In other words, $c_u(A)$ contains the decision maker's most-preferred element(s) in $A$.

Note that "$x$" in the definition is any element in $A$ that satisfies the bolded condition above, and "$y$" is any element in $A$ (without further restrictions). I emphasize the word any to highlight the fact that $x$ and $y$ are merely placeholders and therefore do not refer to specific elements in either set. In fact, we may well have defined $c_u(A)$ as $\{y\in A: u(y)\ge u(x) \text{ for all }x\in A\}$ and the interpretation/English translation will be exactly the same (i.e. verbatim) as in the quote-block above.

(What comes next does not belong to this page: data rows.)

-- ==== Sys2Proof/Tests/Slice0.lean ====
section
/-! SUPPORT. Tests: the ill-formed commands that WellFormed refuses, the worked figures of the spec, and for
each statement with hypotheses a state and operands that meet them. Expected values come from the chapters
named, or by hand from their rules. -/

namespace Sys2Proof.Tests

open Sys2Proof.Machine

/-! ## States to test on -/

/-- The part after a start-up: configuration loaded, mount done, nothing waiting. -/
def on : State :=
  { State.reset with
    bm := { State.reset.bm with supply := .consoleOn }
    bd := { State.reset.bd with marker := false, gateOpen := true }
    bl := { State.reset.bl with phase := .loaded }
    gc := { State.reset.gc with dayEval := true }
    ss := { State.reset.ss with state := .ready } }

/-- `on` with its store as given. -/
def withStore (ss : Store) : State := { on with ss := { ss with state := .ready } }

/-- A VALID body of 64 bytes in block 16. -/
def body : SlotBody :=
  { damaged := false, length := 64, check := 0xFFFF, seconds := 0, day := 0, writer := .game,
    copiedFrom := none, chain := [16] }

/-- `on` with slot 0 VALID. -/
def saved : State := withStore (on.ss.setSlot 0 { serial := 3, locked := false, body := some body })

/-- A write transaction of 64 bytes on slot 1. -/
def txn (state : TxnState) (cursor : Nat) : Txn :=
  { slot := 1, length := 64, state := state, reservation := [16], cursor := cursor, running := 0xFFFF,
    region := List.replicate 32 0 }

/-- `on` with a transaction of the game processor. -/
def writing (state : TxnState) (cursor : Nat) : State := withStore { on.ss with txnGame := some (txn state cursor) }

/-- A state with a store operation in flight. -/
def flying (s : State) (owner : OpOwner) (bytes : Option (List Byte)) (ended : Bool) : State :=
  { s with pma := { s.pma with inFlight := some (.store ⟨owner, 131040, bytes⟩ ended) } }

/-- A voice in a state. -/
def voiceIn (st : VoiceState) : Voice := { Voice.initial with state := st, attack := 5, len := 4 }

/-- `on` with voice 0 in a state. -/
def voiced (st : VoiceState) : State :=
  { on with voices := putAt on.voices 0 (voiceIn st), age := [0] }

/-- `on` with every voice in use, of priority 1, owned by GAME. -/
def crowded : State :=
  { on with voices := Vector.replicate 16 { voiceIn .playing with priority := 1 }, age := voiceNumbers }

/-- Parameters of VOICE_START in range: a PCM8 sample of two bytes, of priority 7. -/
def start : VoiceStart :=
  { dest := 0, format := 0, source := 0, length := 2, loop := none, step := 0x10000, volume := 127,
    pan := 127, attack := 0, decay := 0, sustain := 0x7FFF, release := 0, priority := 7, notify := true }

/-- `on` with its rumble driver as given. -/
def driving (r : Rumble) : State := { on with rd := r }

/-! ## Well-formed commands -/

theorem test_saveData_empty_refused : (Instr.saveData .game 0 []).wellFormed = false := by decide
theorem test_saveData_65_refused :
    (Instr.saveData .game 0 (List.replicate 65 0)).wellFormed = false := by decide
theorem test_saveData_64_taken :
    (Instr.saveData .game 0 (List.replicate 64 0)).wellFormed = true := by decide
theorem test_badRequest_wellsized_refused :
    (Instr.badRequest .game ((Req.slotInfo 3).encode 1)).wellFormed = false := by decide
theorem test_voiceStarve_16_refused : (Instr.voiceStarve 16).wellFormed = false := by decide

/-! ## Worked figures of the spec -/

/-- Two's complement, most significant bit first, left before right (R36): -2 and 1 by hand. -/
theorem test_audio_line : ({ State.reset with mx := { Mixer.initial with outL := -2, outR := 1 } } : State).audioLine
    = List.replicate 15 true ++ [false] ++ (List.replicate 15 false ++ [true]) := by decide

/-- R96: the nine characters 1 to 9 give 0x29B1. -/
theorem test_crc16_check :
    crc16 [0x31, 0x32, 0x33, 0x34, 0x35, 0x36, 0x37, 0x38, 0x39] = 0x29B1 := by decide +kernel
/-- R96: an empty run of bytes gives 0xFFFF. -/
theorem test_crc16_empty : crc16 [] = 0xFFFF := by decide
/-- 10, system link port: the nine characters 1 to 9 give 0xF4. -/
theorem test_crc8_check :
    crc8 [0x31, 0x32, 0x33, 0x34, 0x35, 0x36, 0x37, 0x38, 0x39] = 0xF4 := by decide +kernel
/-- 11.4: SAVE_OPEN of slot 2, length 600, tag 7. -/
theorem test_words_saveOpen :
    requestWords 7 (.saveOpen 2 600) = [0x3203, 0x0007, 0x5802, 0x0002] := by decide
/-- 11.4: its reply, three blocks, and a refusal with NO_SPACE. -/
theorem test_words_saveOpen_reply :
    Reply.words ⟨0x32, 7, .ok, u8 3⟩ = [0x3201, 0x0007, 0x0003]
      ∧ Reply.words ⟨0x32, 7, .noSpace, []⟩ = [0x3200, 0x0707] := by decide
/-- 2.6: the two voices of the worked frame. -/
theorem test_worked_voices :
    ({ voiceIn .playing with volume := 100, pan := 32, level := 24576, f := 0x4000 } : Voice).fresh 1000
        3000 = ⟨652, 219, 0⟩
      ∧ ({ voiceIn .playing with volume := 127, pan := 64, level := 32767 } : Voice).fresh (-12800)
        (-12800) = ⟨-6251, -6350, 0⟩ := by decide
/-- 2.6: the output of the worked frame, with duck in force. -/
theorem test_worked_frame :
    let mx := { Mixer.initial with mg := 160, dk := 128, alg := 652, arg := 219, als := -6251, ars := -6350 }
    ((mx.form true).nextL, (mx.form true).nextR, (mx.form true).clip) = (-5844, -6214, 0) := by decide
/-- 4.8: the worked tick. -/
theorem test_worked_tick :
    let r := (Rumble.initial false).tick builtIn 7248
    (r.drive, r.duty, r.state, r.lastDir, r.heat) = (5436, 135, .fwd, .fwd, 0) := by decide
/-- 4.3, R59: −7 at strength 1 is −1. -/
theorem test_scaled_drive : scaledDrive (-7) 1 = -1 := by decide
/-- 5.8: the second 800,032,400 of local time. -/
theorem test_worked_calendar :
    calendar 800032400 = ⟨2025, 5, 8, 15, 13, 20, 4⟩ := by decide
/-- 5.8: CLOCK_SET for 2025-05-06 10:00:00 in zone +36. -/
theorem test_worked_clockSet :
    newSeconds { year := 2025, month := 5, day := 6, hour := 10, minute := 0, second := 0 } 36
      = 799808400 := by decide
/-- R52: the worked sample that ends at the ROM's last byte, and the one that does not. -/
theorem test_worked_romEnd :
    startInRange { start with format := 1, source := 8388000, length := 304 } 8388608 = true
      ∧ startInRange { start with format := 1, source := 8388000, length := 305 } 8388608 = false := by
  decide
/-- R97: the generation after the top is 1, and it is the higher. -/
theorem test_generation_wraps :
    nextGen 4294967295 = 1 ∧ higherGen 1 4294967295 = true ∧ higherGen 4294967295 1 = false := by decide
/-- R115 and 11.4: SAVE_OPEN of 600 bytes reserves blocks 16 to 18. -/
theorem test_saveOpen_reserves :
    on.reserve 600 = [16, 17, 18] := by decide +kernel

/-! ## The hypotheses of the statements can be met -/

/-- The ready part takes a request of every family from either master. -/
theorem on_takes (m : Master) (f : Family) : on.takes m f := by
  cases m <;> cases f <;> exact ⟨⟨rfl, rfl, rfl⟩, rfl⟩

theorem witness_RequestCodec : (Req.saveData [0]).WellFormed
    ∧ (Req.saveData (List.replicate 64 0)).WellFormed ∧ (Req.faultClearOther 3 0).WellFormed
    ∧ Req.storeInfo.WellFormed :=
  ⟨⟨by decide, by decide⟩, ⟨by decide, by decide⟩, ⟨by decide, by decide, by decide⟩, trivial⟩

theorem witness_WordsCarryRequest : on.portFree .game ∧ on.game.assembly = none
    ∧ (Req.saveData [0]).WellFormed :=
  ⟨⟨rfl, rfl, rfl⟩, rfl, by decide, by decide⟩

/-- A queue with all reply slots reserved and `n` requests waiting. -/
def busyQueue (n reserved : Nat) : Queues :=
  { Queues.initial with requests := List.replicate n ((Req.slotInfo 3).encode 1), reserved := reserved }

/-- The link port with a reply placed before or after its notice. -/
def linkHolding (reply notice : Nat) : State :=
  { on with
    sys := { on.sys with
      q := { Queues.initial with
        replies := [(reply, ⟨0x32, 7, .ok, [3]⟩)], notices := [(notice, .txnLost 2 .erased)] } } }

theorem witness_FrameCarriesRequest : on.portFree .system ∧ on.sys.rx = .idle
    ∧ (Req.saveData [0]).WellFormed ∧ on.sys.q.requests.length < 8
    ∧ (List.replicate 64 (0 : Byte)).length ≤ 64 ∧ (0xA4#8 : Byte) ≠ 0xA5
    ∧ (0x02#8 : Byte) ≠ 0x01 ∧ 68 < (List.replicate 69 (0 : Byte)).length
    ∧ (on.sys.q.replies = [] ∧ on.sys.q.notices = [] ∧ on.frameOutlasts 73)
    ∧ (let s := on.setQueues .system (busyQueue 8 8)
       s.powered = true ∧ s.sys.rx = .idle ∧ s.sys.q.requests.length = 8 ∧ s.frameOutlasts 73)
    ∧ (let s := linkHolding 0 1
       s.powered = true ∧ s.sys.rx = .idle ∧ s.systemAttention = true
       ∧ s.frameOutlasts (requestFrameBytes 7 .rumbleResume).length
       ∧ { s with sys := { s.sys with sent := 8 } }.oldestFrame.length ≤ 9) :=
  ⟨⟨rfl, rfl, rfl⟩, rfl, ⟨by decide, by decide⟩, by decide, by decide, by decide, by decide, by decide,
    ⟨rfl, rfl, by unfold State.frameOutlasts; decide⟩,
    ⟨rfl, rfl, rfl, by unfold State.frameOutlasts; decide⟩,
    ⟨rfl, rfl, rfl, by unfold State.frameOutlasts; decide, by decide⟩⟩

theorem witness_RefusedBeforeJob : (Request.malformed ⟨9, 1, 2, [3]⟩ = true ∧ on.portFree .system)
    ∧ let s := { on with ss := { on.ss with state := .mounting } }
      requestCommand .game 0 .storeInfo = some (.storeInfo .game 0) ∧ Req.storeInfo.WellFormed
        ∧ s.portFree .game ∧ s.familyReady .store = false :=
  ⟨⟨by decide, rfl, rfl, rfl⟩, rfl, trivial, ⟨rfl, rfl, rfl⟩, rfl⟩

theorem witness_RequestsDrain : Req.storeInfo.WellFormed
    ∧ requestCommand .game 0 .storeInfo = some (.storeInfo .game 0)
    ∧ (let s := on.setQueues .game (busyQueue 7 8)
       s.powered = true ∧ 0 < s.requestSpace .game ∧ (s.queues .game).slotFree = false)
    ∧ (let s := on.setQueues .system (busyQueue 8 8)
       s.powered = true ∧ s.requestSpace .system = 0)
    ∧ (let s := on.setQueues .game (busyQueue 1 7)
       (s.queues .game).requests = (Req.slotInfo 3).encode 1 :: [] ∧ (s.queues .game).slotFree = true)
    ∧ (on.queues .game).requests = []
    ∧ (let q (n : Nat) : Queues := { Queues.initial with notices := List.replicate n (0, .txnLost 2 .erased) }
       (q 15).notices.length < 16 ∧ 16 ≤ (q 16).notices.length) :=
  ⟨trivial, rfl, by decide, by decide, by decide, rfl, by decide⟩

theorem witness_GameRequestsLeave : requestCommand .game 0 .storeInfo = some (.storeInfo .game 0)
    ∧ ∃ t, exec (.storeInfo .game 0) on = .next t := ⟨rfl, _, rfl⟩

theorem witness_PartInfoReports : on.portFree .game ∧ State.reset.powered = false := ⟨⟨rfl, rfl, rfl⟩, rfl⟩

/-- The game port with an assembly or requests as given. -/
def gameWith (a : Option (List Word)) (n : Nat) : State :=
  { on with game := { on.game with assembly := a, q := busyQueue n 8 } }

Let's work through an example. Let there be three possible alternatives, denoted as follows: \begin{equation} a_1=\text{one \$5 bill}, \qquad a_2=\text{one \$10 bill}, \qquad a_3=\text{two \$5 bills}. \end{equation} Further suppose that the decision maker cares only about the total amount of money in each alternative, and thus \begin{equation} u(a_2)=u(a_3)>u(a_1). \end{equation}

Example 1.

Let $A=\{a_1,a_2,a_3\}$ and let's forget about $B$ for now.

"Suppose $x,y\in A$ and $x\in c_u(A)$." The first part of the sentence (before "and") suggests that both $x$ and $y$ (again, placeholders here) can be either $a_1$, $a_2$, or $a_3$, but the second part of the sentence (after "and") rules out $x=a_1$ since $a_1$ is not one of the most preferred alternatives.

"Then $u(x)\ge u(y)$." This follows from $x\in c_u(A)$, since $x$ is either $a_2$ or $a_3$ and $y$ is either $a_1$, $a_2$, or $a_3$.

"If $y\notin c_u(A)$, then $u(z)>u(y)$ for some $z\in A$." The "if" part of this sentence restricts $y$ to be only $a_1$, because if $y$ were either $a_2$ or $a_3$, it would have been included in the set $c_u(A)$. Consequently, since $y$ is not one of the most preferred alternatives, some element in $A$ must be strictly preferred to $y$, and we know that this "some element" must be either $a_2$ or $a_3$. [The textbook uses the variable $z$ instead of $x$ because it wants to allow for the possibility that $z\in A$ but $z\notin B$. Otherwise, it would have used $x$ instead.]

The rest of the proof should be straightforward from here on.

Example 2.

Let $A=\{a_1,a_2\}$. I'll leave you to verify that in this example, the textbook's proof works in the same way without loss of generality.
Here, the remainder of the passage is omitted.